— Нет, я не забыла, — она улыбнулась спокойной улыбкой. — Я об этом следователе всегда помнила. Но тебя там ждут, — вдруг спохватилась она.

— Ничего, — сказал я, — подождет.

Улыбка сползла с ее губ и тут же вернулась на место. Я смутился.

— Нет, понимаешь, я как раз хотел оставить его одного, чтобы подумал. Упрямый мужик попался, дальше некуда. И тупость невероятная.

— Разве он виноват в своей тупости?

Говорить на эту тему мне не хотелось.

— Ладно, радость моя, — сказал я, — мы с тобой об этом потом. Что у тебя?

— Видишь, вернулась.

— С Лидой?

— С Лидой.

— А что случилось?

— Что случилось? Ничего особенного, Алеша. Ты был прав. Ни один талантливый человек на своем месте удержаться не может. Лесгафта из университета выжили, студенты протестуют, другие профессора подают в отставку, и нам с Лидинькой там тоже делать нечего.

Я огорчился:

— Как же быть дальше?

— Мы с Лидинькой решили внять твоему совету и ехать в Цюрих. Поедешь с нами?

— Вопрос серьезный, — сказал я. — Так сразу его не решишь. Все-таки, понимаешь, у меня есть профессия, должность. Лишиться всего сразу.

— Алеша, — сказала она горячо. — Подумай, что у тебя за профессия. Наказывать этого мужика? За что? Что он такого сделал?

— Он рубил чужой лес.

— Но ведь это же все от невежества и от нищеты. Может быть, он даже не понимает, что этого нельзя было делать.
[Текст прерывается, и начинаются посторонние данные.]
/-- An A-format word with no U form (R45). -/
structure OpF where
  c : Bool
  d : BitVec 7
  a : BitVec 7
  b : BitVec 7
  n : Bool
  lit : Option (BitVec 26)
deriving DecidableEq, Repr

/-- frnd: r is the rounding mode of the minor (R46). -/
structure OpRnd where
  c : Bool
  u : Bool
  d : BitVec 7
  a : BitVec 7
  r : BitVec 2
  n : Bool
  lit : Option (BitVec 26)
deriving DecidableEq, Repr

/-- cvt: b conversion code, s saturation, r rounding (R48). -/
structure OpCvt where
  c : Bool
  u : Bool
  d : BitVec 7
  a : BitVec 7
  b : BitVec 7
  s : Bool
  r : BitVec 2
  n : Bool
  lit : Option (BitVec 26)
deriving DecidableEq, Repr

/-- pmask: predicate q, negated by j (R196). -/
structure OpPm where
  c : Bool
  u : Bool
  d : BitVec 7
  j : Bool
  q : BitVec 3
  n : Bool
  lit : Option (BitVec 26)
deriving DecidableEq, Repr

/-- gfirst (R196). -/
structure OpGf where
  c : Bool
  d : BitVec 7
  n : Bool
  lit : Option (BitVec 26)
deriving DecidableEq, Repr

/-- Group reduction: predicate q, negated by j, in the b field (R198). -/
structure OpGr where
  c : Bool
  u : Bool
  d : BitVec 7
  a : BitVec 7
  j : Bool
  q : BitVec 3
  n : Bool
  lit : Option (BitVec 26)
deriving DecidableEq, Repr

/-- Branch or call: predicate code p, displacement d (R35). -/
structure OpBr where
  c : Bool
  p : BitVec 4
  d : BitVec 21
  lit : Option (BitVec 26)
deriving DecidableEq, Repr

/-- A K-format word without operands (R50). -/
structure OpK where
  c : Bool
  lit : Option (BitVec 26)
deriving DecidableEq, Repr

/-- A K-format word with register code x (R50). -/
structure OpX where
  c : Bool
  x : BitVec 7
  lit : Option (BitVec 26)
deriving DecidableEq, Repr

/-- lpush: count x, end offset e (R135). -/
structure OpLp where
  c : Bool
  x : BitVec 7
  e : BitVec 11
  lit : Option (BitVec 26)
deriving DecidableEq, Repr

/-- trap or bkpt: 8-bit code k (R139). -/
structure OpCode where
  c : Bool
  k : BitVec 8
  lit : Option (BitVec 26)
deriving DecidableEq, Repr

/-- gtest: register x, predicate p (R141). -/
structure OpUxp where
  c : Bool
  u : Bool
  x : BitVec 7
  p : BitVec 3
  lit : Option (BitVec 26)
deriving DecidableEq, Repr

/-- Register code x with a U form. -/
structure OpUx where
  c : Bool
  u : Bool
  x : BitVec 7
  lit : Option (BitVec 26)
deriving DecidableEq, Repr

/-- dead: block k, mask m (R42). -/
structure OpDead where
  c : Bool
  k : BitVec 3
  m : BitVec 16
  lit : Option (BitVec 26)
deriving DecidableEq, Repr

/-- Rejoin mask j (R201). -/
structure OpJ where
  c : Bool
  j : BitVec 3
  lit : Option (BitVec 26)
deriving DecidableEq, Repr

/-- Vote: source predicate code s, predicate p (R200). -/
structure OpVote where
  c : Bool
  s : BitVec 4
  p : BitVec 3
  lit : Option (BitVec 26)
deriving DecidableEq, Repr

/-- Barrier id n (R204). -/
structure OpBar where
  c : Bool
  n : BitVec 4
  lit : Option (BitVec 26)
deriving DecidableEq, Repr

/-- smov.rd: x destination, i scalar index (R123). -/
structure OpSm where
  c : Bool
  u : Bool
  x : BitVec 7
  i : BitVec 9
  lit : Option (BitVec 26)
deriving DecidableEq, Repr

/-- smov.wr and smov.v: x source, i scalar index (R124, R125). -/
structure OpSw where
  c : Bool
  x : BitVec 7
  i : BitVec 9
  lit : Option (BitVec 26)
deriving DecidableEq, Repr

/-- sysr, sysw: x register, n system register number (R126). -/
structure OpSys where
  c : Bool
  u : Bool
  x : BitVec 7
  n : BitVec 11
  lit : Option (BitVec 26)
deriving DecidableEq, Repr

/-- fclr: flag mask f (R147). -/
structure OpFc where
  c : Bool
  f : BitVec 5
  lit : Option (BitVec 26)
deriving DecidableEq, Repr

/-- idr: selector s (R128). -/
structure OpIdr where
  c : Bool
  u : Bool
  x : BitVec 7
  s : BitVec 3
  lit : Option (BitVec 26)
deriving DecidableEq, Repr

/-- fence: kind k, scope s (R252). -/
structure OpFen where
  c : Bool
  k : BitVec 2
  s : BitVec 4
  lit : Option (BitVec 26)
deriving DecidableEq, Repr

/-- vspill, vfill: register x, slot k (R253). -/
structure OpSpl where
  c : Bool
  x : BitVec 7
  k : BitVec 6
  lit : Option (BitVec 26)
deriving DecidableEq, Repr
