/-- The instruction that a word spells, with the literal chained directly after it, if any; c says whether the step goes on. A word that the map does not assign is refused (R54). -/
def decodeWord (w : Nat) (c : Bool) (lit : Option (BitVec 26)) : Option Instr :=
  match slice w 30 26 with
  | 1 => decodeMajor1 w c lit
  | 2 => decodeMajor2 w c lit
  | 3 => decodeMajor3 w c lit
  | 4 => decodeMajor4 w c lit
  | 5 => decodeMajor5 w c lit
  | 6 => decodeMajor6 w c lit
  | 7 => decodeMajor7 w c lit
  | 8 => decodeMajor8 w c lit
  | 9 => decodeMajor9 w c lit
  | 10 => decodeMajor10 w c lit
  | 11 => decodeMajor11 w c lit
  | 12 => decodeMajor12 w c lit
  | 13 => decodeMajor13 w c lit
  | 14 => decodeMajor14 w c lit
  | 15 => decodeMajor15 w c lit
  | 16 => decodeMajor16 w c lit
  | 17 => decodeMajor17 w c lit
  | 18 => decodeMajor18 w c lit
  | 19 => decodeMajor19 w c lit
  | 20 => decodeMajor20 w c lit
  | 21 => decodeMajor21 w c lit
  | 22 => decodeMajor22 w c lit
  | 23 => decodeMajor23 w c lit
  | 24 => decodeMajor24 w c lit
  | 25 => decodeMajor25 w c lit
  | 26 => decodeMajor26 w c lit
  | 27 => decodeMajor27 w c lit
  | 28 => decodeMajor28 w c lit
  | 29 => decodeMajor29 w c lit
  | 30 => decodeMajor30 w c lit
  | _ => none

/-- The fields of format OpA in their places in the word, the C bit apart (R34). -/
def bitsOpA (o : OpA) : Nat :=
  bit o.u * 33554432 + o.d.toNat * 262144 + o.a.toNat * 2048 + o.b.toNat * 16 + bit o.n

/-- The fields of format OpU in their places in the word, the C bit apart (R34). -/
def bitsOpU (o : OpU) : Nat :=
  bit o.u * 33554432 + o.d.toNat * 262144 + o.a.toNat * 2048 + bit o.n

/-- The fields of format OpLea in their places in the word, the C bit apart (R34). -/
def bitsOpLea (o : OpLea) : Nat :=
  bit o.u * 33554432 + o.d.toNat * 262144 + o.a.toNat * 2048 + o.b.toNat * 16 + o.s.toNat * 2 + bit o.n

/-- The fields of format OpI in their places in the word, the C bit apart (R34). -/
def bitsOpI (o : OpI) : Nat :=
  bit o.u * 33554432 + o.d.toNat * 262144 + o.a.toNat * 2048 + o.i.toNat

/-- The fields of format OpCmp in their places in the word, the C bit apart (R34). -/
def bitsOpCmp (o : OpCmp) : Nat :=
  o.k.toNat * 4194304 + o.p.toNat * 262144 + o.a.toNat * 2048 + o.b.toNat * 16

/-- The fields of format OpPl in their places in the word, the C bit apart (R34). -/
def bitsOpPl (o : OpPl) : Nat :=
  o.p.toNat * 262144 + bit o.j * 16384 + o.q.toNat * 2048 + bit o.k * 128 + o.r.toNat * 16

/-- The fields of format OpSel in their places in the word, the C bit apart (R34). -/
def bitsOpSel (o : OpSel) : Nat :=
  o.d.toNat * 262144 + o.a.toNat * 2048 + o.b.toNat * 16 + o.k.toNat * 2 + bit o.n

/-- The fields of format OpF in their places in the word, the C bit apart (R34). -/
def bitsOpF (o : OpF) : Nat :=
  o.d.toNat * 262144 + o.a.toNat * 2048 + o.b.toNat * 16 + bit o.n

/-- The fields of format OpRnd in their places in the word, the C bit apart (R34). -/
def bitsOpRnd (o : OpRnd) : Nat :=
  bit o.u * 33554432 + o.d.toNat * 262144 + o.a.toNat * 2048 + o.r.toNat * 2 + bit o.n

/-- The fields of format OpCvt in their places in the word, the C bit apart (R34). -/
def bitsOpCvt (o : OpCvt) : Nat :=
  bit o.u * 33554432 + o.d.toNat * 262144 + o.a.toNat * 2048 + o.b.toNat * 16 + bit o.s * 8 + o.r.toNat * 2 + bit o.n

/-- The fields of format OpPm in their places in the word, the C bit apart (R34). -/
def bitsOpPm (o : OpPm) : Nat :=
  bit o.u * 33554432 + o.d.toNat * 262144 + bit o.j * 16384 + o.q.toNat * 2048 + bit o.n

/-- The fields of format OpGf in their places in the word, the C bit apart (R34). -/
def bitsOpGf (o : OpGf) : Nat :=
  o.d.toNat * 262144 + bit o.n

/-- The fields of format OpGr in their places in the word, the C bit apart (R34). -/
def bitsOpGr (o : OpGr) : Nat :=
  bit o.u * 33554432 + o.d.toNat * 262144 + o.a.toNat * 2048 + bit o.j * 128 + o.q.toNat * 16 + bit o.n

/-- The fields of format OpBr in their places in the word, the C bit apart (R34). -/
def bitsOpBr (o : OpBr) : Nat :=
  o.p.toNat * 2097152 + o.d.toNat

/-- The fields of format OpK in their places in the word, the C bit apart (R34). -/
def bitsOpK (_o : OpK) : Nat :=
  0

/-- The fields of format OpX in their places in the word, the C bit apart (R34). -/
def bitsOpX (o : OpX) : Nat :=
  o.x.toNat * 2048

/-- The fields of format OpLp in their places in the word, the C bit apart (R34). -/
def bitsOpLp (o : OpLp) : Nat :=
  o.x.toNat * 2048 + o.e.toNat

/-- The fields of format OpCode in their places in the word, the C bit apart (R34). -/
def bitsOpCode (o : OpCode) : Nat :=
  o.k.toNat

/-- The fields of format OpUxp in their places in the word, the C bit apart (R34). -/
def bitsOpUxp (o : OpUxp) : Nat :=
  bit o.u * 33554432 + o.x.toNat * 2048 + o.p.toNat

/-- The fields of format OpUx in their places in the word, the C bit apart (R34). -/
def bitsOpUx (o : OpUx) : Nat :=
  bit o.u * 33554432 + o.x.toNat * 2048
Подумай о том, какую роль ты выполняешь. Ты на своей должности защищаешь сильных и казнишь слабых. Ведь если бы у этого мужика были деньги, разве он стал бы трогать чужое? Я тебя очень прошу, оставь ты это свое дело. Поедем в Цюрих, выучимся на врачей, построим больницу для бедных.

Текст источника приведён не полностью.